Instructions to follow — Check every line of the data below for the string "generalProtection", and copy the ones that hold it.

Records shown —
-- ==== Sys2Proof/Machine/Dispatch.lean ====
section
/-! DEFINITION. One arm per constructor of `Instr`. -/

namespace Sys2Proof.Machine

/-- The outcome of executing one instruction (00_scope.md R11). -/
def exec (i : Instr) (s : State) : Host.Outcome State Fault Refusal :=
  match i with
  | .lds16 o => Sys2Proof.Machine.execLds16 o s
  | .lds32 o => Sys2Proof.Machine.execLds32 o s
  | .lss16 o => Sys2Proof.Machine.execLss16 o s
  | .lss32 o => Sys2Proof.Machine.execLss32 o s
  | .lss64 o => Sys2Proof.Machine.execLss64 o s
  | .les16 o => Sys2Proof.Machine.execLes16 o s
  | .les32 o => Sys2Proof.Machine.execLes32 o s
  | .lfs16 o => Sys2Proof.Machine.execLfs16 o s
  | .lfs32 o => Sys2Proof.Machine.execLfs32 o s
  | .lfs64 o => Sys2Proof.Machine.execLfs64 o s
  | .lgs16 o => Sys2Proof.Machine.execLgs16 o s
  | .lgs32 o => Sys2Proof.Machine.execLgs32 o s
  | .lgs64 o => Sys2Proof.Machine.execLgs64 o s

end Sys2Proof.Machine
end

==

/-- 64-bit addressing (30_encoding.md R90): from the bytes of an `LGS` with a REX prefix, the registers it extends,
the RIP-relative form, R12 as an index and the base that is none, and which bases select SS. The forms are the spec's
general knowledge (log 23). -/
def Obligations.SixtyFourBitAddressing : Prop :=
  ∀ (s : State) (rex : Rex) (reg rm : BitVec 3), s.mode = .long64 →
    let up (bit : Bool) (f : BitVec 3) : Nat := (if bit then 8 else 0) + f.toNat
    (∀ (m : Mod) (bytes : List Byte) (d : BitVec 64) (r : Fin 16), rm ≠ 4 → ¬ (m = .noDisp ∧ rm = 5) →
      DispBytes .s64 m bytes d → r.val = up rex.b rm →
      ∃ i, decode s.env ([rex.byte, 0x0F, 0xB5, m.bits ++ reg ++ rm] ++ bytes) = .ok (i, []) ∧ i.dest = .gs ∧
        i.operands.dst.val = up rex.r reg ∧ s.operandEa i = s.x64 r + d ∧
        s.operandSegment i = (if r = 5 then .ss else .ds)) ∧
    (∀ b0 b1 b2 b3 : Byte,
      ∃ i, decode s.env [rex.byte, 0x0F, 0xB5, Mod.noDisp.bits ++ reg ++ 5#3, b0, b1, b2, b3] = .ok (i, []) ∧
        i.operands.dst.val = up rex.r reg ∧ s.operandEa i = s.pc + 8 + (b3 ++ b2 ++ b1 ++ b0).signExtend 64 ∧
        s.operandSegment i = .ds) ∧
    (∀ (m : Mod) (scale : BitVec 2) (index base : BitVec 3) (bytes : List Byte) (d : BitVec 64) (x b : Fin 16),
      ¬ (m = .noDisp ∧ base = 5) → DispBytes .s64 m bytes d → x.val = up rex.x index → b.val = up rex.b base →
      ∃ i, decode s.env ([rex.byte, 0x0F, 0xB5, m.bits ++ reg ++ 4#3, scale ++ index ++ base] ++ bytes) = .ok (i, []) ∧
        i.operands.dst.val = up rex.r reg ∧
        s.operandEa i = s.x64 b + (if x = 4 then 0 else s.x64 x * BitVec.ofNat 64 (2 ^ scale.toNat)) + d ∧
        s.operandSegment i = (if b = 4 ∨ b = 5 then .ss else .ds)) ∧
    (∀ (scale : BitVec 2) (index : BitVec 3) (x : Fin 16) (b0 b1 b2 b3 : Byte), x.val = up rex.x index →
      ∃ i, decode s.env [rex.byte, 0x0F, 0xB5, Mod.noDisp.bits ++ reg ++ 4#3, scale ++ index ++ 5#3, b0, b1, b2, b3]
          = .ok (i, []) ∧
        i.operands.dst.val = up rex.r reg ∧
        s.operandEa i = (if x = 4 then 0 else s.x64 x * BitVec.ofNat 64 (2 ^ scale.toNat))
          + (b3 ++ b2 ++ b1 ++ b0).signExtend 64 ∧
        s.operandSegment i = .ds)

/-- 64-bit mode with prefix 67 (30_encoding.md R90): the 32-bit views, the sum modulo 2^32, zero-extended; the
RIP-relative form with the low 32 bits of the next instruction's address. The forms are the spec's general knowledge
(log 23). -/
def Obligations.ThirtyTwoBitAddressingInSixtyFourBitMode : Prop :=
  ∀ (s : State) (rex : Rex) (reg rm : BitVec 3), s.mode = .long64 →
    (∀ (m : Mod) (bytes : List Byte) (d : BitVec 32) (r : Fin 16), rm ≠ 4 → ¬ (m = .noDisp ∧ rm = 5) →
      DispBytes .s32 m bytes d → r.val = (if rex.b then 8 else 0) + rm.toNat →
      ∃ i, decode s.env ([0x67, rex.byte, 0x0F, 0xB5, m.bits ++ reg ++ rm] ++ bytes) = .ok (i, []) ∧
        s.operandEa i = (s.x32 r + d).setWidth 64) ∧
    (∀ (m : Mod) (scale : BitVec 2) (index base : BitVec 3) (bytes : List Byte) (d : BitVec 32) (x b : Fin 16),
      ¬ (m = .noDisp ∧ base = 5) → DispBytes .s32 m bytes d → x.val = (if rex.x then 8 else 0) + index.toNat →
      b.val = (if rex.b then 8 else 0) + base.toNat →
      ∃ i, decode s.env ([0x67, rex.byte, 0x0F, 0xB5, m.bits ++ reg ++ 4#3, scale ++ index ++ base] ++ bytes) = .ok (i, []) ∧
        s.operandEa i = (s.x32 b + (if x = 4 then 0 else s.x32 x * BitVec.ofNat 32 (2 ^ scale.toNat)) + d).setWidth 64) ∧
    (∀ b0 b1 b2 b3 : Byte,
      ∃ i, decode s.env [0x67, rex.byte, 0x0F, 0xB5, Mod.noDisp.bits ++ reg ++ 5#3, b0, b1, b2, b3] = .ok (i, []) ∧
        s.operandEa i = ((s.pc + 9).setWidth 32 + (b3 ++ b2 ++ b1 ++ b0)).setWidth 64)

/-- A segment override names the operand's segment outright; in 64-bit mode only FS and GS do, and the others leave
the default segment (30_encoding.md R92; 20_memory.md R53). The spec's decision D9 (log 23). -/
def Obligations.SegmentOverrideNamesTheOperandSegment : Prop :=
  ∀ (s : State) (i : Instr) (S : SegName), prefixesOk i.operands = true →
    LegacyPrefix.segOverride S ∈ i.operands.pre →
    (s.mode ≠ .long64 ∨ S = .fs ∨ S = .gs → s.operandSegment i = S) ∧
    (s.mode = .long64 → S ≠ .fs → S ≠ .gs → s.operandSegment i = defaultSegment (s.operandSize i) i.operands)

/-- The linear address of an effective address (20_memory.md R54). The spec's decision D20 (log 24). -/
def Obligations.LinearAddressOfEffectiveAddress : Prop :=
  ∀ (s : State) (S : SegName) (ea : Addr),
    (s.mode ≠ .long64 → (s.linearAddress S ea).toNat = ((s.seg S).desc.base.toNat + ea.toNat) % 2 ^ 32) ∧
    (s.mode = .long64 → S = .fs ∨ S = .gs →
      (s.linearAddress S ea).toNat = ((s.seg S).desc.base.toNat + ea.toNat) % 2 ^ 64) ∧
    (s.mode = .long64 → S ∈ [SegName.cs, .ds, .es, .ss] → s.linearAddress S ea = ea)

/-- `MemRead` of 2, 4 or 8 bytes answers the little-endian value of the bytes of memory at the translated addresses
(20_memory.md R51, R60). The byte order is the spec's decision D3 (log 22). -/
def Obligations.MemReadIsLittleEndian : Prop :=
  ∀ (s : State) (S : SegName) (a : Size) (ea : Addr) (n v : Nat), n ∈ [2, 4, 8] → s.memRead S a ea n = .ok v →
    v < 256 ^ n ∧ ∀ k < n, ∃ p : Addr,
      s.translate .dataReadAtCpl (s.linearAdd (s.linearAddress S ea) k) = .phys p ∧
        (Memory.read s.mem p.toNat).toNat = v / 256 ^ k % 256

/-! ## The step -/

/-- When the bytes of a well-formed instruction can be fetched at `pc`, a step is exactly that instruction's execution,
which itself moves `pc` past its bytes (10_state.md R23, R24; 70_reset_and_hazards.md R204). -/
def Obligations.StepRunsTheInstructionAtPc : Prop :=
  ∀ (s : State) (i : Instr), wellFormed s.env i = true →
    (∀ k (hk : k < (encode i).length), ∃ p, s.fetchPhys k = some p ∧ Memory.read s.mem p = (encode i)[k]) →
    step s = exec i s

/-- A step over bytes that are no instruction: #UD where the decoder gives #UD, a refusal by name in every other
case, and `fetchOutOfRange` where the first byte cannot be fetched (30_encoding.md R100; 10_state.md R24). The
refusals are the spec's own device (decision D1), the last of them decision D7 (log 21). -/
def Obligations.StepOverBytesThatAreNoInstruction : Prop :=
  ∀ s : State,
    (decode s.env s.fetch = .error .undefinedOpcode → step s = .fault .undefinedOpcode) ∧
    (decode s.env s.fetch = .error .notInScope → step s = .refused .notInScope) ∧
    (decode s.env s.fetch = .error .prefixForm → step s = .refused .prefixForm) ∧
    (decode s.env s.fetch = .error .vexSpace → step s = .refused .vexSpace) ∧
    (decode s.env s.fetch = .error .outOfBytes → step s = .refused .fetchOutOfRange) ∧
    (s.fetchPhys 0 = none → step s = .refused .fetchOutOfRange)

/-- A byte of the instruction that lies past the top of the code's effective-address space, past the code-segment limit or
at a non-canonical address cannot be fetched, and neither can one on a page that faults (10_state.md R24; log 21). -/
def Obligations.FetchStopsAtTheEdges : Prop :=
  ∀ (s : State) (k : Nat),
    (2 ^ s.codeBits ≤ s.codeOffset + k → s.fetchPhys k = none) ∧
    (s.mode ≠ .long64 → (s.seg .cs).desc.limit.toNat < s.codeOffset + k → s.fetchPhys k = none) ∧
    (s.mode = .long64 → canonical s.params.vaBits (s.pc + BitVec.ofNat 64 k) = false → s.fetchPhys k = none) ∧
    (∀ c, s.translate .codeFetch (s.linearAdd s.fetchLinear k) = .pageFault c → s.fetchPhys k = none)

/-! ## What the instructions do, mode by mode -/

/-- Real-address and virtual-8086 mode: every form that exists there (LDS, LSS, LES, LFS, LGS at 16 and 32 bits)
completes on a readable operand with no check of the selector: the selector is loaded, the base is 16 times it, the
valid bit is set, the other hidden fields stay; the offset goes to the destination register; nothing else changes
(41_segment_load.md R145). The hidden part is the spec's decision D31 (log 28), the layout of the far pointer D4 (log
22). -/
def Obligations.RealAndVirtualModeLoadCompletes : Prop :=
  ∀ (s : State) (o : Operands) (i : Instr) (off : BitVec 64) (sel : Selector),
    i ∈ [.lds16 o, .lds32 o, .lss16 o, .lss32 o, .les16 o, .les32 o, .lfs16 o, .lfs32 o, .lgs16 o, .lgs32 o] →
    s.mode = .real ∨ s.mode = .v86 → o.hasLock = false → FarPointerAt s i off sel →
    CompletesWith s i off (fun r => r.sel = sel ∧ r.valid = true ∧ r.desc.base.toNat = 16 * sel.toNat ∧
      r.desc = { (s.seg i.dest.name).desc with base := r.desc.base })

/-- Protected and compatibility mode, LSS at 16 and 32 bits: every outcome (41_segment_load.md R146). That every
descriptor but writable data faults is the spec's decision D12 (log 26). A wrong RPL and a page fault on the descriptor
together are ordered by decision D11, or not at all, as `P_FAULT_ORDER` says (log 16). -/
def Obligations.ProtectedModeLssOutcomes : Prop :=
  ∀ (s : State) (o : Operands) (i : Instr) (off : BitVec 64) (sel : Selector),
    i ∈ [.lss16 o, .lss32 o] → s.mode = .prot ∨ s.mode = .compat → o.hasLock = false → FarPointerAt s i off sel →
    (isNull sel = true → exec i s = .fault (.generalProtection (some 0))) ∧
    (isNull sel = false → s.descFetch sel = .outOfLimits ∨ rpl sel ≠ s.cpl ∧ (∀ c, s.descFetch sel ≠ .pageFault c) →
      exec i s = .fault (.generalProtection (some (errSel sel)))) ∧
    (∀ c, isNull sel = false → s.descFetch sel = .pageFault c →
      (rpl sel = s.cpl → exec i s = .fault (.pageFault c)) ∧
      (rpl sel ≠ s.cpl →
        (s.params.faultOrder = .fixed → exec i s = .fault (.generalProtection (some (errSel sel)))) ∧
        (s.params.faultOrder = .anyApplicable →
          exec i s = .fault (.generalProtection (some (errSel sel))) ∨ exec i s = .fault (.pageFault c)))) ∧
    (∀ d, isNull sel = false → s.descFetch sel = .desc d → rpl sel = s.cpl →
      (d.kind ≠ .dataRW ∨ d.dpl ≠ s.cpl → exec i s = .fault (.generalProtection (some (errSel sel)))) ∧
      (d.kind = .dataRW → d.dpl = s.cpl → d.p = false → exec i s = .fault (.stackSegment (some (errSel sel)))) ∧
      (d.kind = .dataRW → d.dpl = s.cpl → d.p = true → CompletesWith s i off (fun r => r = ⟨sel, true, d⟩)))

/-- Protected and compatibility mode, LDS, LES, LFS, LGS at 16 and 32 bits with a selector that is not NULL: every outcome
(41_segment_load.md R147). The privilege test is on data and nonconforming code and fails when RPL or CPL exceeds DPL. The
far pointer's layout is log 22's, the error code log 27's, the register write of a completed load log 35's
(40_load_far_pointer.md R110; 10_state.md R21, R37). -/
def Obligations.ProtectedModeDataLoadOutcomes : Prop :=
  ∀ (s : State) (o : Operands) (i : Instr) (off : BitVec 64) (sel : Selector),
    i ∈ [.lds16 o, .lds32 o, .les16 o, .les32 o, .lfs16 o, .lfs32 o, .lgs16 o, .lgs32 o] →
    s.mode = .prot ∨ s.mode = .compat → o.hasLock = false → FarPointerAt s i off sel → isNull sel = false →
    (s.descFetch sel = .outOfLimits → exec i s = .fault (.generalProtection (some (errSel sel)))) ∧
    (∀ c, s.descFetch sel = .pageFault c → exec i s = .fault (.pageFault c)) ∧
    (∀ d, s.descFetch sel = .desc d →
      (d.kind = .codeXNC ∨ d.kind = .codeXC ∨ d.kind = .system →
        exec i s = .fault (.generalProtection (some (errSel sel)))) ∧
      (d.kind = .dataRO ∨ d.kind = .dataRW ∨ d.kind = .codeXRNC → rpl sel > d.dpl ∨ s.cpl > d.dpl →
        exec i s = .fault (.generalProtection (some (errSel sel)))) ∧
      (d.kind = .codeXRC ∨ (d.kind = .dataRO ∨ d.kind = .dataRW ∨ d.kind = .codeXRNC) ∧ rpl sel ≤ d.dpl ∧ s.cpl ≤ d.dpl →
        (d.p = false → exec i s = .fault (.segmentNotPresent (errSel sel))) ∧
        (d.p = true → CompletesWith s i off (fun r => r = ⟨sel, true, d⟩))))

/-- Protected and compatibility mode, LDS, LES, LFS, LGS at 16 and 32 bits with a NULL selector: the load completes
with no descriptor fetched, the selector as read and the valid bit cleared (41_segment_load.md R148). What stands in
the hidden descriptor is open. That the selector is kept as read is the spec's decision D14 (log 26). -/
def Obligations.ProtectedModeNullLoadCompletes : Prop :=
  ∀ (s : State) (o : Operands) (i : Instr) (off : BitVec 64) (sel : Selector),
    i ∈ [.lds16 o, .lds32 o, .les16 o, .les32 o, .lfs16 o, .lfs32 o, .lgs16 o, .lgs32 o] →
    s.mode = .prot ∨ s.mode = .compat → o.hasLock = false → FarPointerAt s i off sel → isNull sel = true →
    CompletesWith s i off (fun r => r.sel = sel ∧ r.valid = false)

==

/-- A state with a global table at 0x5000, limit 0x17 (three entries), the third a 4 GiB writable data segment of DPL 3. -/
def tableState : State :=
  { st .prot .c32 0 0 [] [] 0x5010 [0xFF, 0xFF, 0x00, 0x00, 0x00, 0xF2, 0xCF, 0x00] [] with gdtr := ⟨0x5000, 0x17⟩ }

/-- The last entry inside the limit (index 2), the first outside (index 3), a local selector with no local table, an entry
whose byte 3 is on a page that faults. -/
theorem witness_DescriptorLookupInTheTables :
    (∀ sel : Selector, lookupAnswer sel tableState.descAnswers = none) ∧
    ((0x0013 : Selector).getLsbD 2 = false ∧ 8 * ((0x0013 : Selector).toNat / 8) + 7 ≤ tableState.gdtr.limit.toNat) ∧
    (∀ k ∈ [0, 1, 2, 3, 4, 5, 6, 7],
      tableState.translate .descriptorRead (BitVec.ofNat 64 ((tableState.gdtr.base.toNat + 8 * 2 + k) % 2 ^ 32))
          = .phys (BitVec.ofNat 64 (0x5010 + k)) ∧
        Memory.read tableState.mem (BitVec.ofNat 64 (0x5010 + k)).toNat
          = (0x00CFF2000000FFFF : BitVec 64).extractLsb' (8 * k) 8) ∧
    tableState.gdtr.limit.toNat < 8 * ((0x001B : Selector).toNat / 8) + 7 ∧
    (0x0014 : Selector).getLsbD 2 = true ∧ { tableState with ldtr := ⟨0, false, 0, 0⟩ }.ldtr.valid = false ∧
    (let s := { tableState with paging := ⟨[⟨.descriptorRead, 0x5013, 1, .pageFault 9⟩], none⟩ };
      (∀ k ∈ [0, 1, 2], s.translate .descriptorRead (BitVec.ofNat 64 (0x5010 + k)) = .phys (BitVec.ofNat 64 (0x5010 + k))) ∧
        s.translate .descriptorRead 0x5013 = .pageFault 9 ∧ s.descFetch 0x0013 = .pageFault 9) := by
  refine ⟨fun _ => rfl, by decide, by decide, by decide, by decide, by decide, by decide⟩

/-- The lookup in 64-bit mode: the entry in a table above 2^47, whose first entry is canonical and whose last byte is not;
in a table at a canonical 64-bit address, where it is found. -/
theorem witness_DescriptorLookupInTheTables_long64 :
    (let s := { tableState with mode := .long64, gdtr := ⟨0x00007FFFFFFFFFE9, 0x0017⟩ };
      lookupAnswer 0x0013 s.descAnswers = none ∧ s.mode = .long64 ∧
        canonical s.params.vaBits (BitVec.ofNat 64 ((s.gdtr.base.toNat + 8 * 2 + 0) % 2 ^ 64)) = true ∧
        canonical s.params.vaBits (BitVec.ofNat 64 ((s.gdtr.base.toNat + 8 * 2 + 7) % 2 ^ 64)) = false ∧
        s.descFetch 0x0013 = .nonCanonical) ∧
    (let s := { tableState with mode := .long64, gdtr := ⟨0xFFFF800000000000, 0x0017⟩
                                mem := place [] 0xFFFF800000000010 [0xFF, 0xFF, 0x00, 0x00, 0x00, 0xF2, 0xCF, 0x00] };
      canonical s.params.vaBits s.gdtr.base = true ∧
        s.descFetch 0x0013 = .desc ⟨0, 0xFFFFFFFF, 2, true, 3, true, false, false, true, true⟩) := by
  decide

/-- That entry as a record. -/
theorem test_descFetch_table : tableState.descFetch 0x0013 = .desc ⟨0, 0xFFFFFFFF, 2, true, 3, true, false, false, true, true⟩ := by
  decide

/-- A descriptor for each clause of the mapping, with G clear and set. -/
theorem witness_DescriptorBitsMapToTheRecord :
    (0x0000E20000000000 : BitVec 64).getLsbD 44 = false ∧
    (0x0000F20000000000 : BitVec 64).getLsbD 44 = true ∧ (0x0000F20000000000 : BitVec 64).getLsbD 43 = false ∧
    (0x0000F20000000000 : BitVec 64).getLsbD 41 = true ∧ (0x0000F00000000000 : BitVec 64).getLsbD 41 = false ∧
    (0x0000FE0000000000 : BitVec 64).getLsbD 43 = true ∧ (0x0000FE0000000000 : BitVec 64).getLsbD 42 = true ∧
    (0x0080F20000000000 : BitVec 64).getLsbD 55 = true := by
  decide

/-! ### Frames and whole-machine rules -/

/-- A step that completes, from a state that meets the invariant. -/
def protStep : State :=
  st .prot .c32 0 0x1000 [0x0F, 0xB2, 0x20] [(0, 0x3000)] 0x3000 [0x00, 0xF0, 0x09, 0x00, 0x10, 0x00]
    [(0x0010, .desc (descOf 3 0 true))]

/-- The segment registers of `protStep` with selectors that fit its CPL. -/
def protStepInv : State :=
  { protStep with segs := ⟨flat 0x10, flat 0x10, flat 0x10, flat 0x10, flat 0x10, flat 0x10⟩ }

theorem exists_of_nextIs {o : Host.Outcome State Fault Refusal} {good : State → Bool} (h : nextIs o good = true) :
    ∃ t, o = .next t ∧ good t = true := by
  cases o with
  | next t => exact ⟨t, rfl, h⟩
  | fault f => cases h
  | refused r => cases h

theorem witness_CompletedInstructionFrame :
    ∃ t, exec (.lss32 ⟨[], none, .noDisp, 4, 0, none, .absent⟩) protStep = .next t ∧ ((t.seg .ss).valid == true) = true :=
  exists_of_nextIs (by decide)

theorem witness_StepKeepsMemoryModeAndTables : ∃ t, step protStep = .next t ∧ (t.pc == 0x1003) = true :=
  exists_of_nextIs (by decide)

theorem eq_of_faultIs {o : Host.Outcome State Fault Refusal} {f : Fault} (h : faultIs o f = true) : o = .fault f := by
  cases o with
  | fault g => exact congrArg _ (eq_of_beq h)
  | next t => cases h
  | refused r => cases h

Answer section —
    (isNull sel = true → exec i s = .fault (.generalProtection (some 0))) ∧
      exec i s = .fault (.generalProtection (some (errSel sel)))) ∧
        (s.params.faultOrder = .fixed → exec i s = .fault (.generalProtection (some (errSel sel)))) ∧
          exec i s = .fault (.generalProtection (some (errSel sel))) ∨ exec i s = .fault (.pageFault c)))) ∧
      (d.kind ≠ .dataRW ∨ d.dpl ≠ s.cpl → exec i s = .fault (.generalProtection (some (errSel sel)))) ∧
    (s.descFetch sel = .outOfLimits → exec i s = .fault (.generalProtection (some (errSel sel)))) ∧
        exec i s = .fault (.generalProtection (some (errSel sel)))) ∧
        exec i s = .fault (.generalProtection (some (errSel sel)))) ∧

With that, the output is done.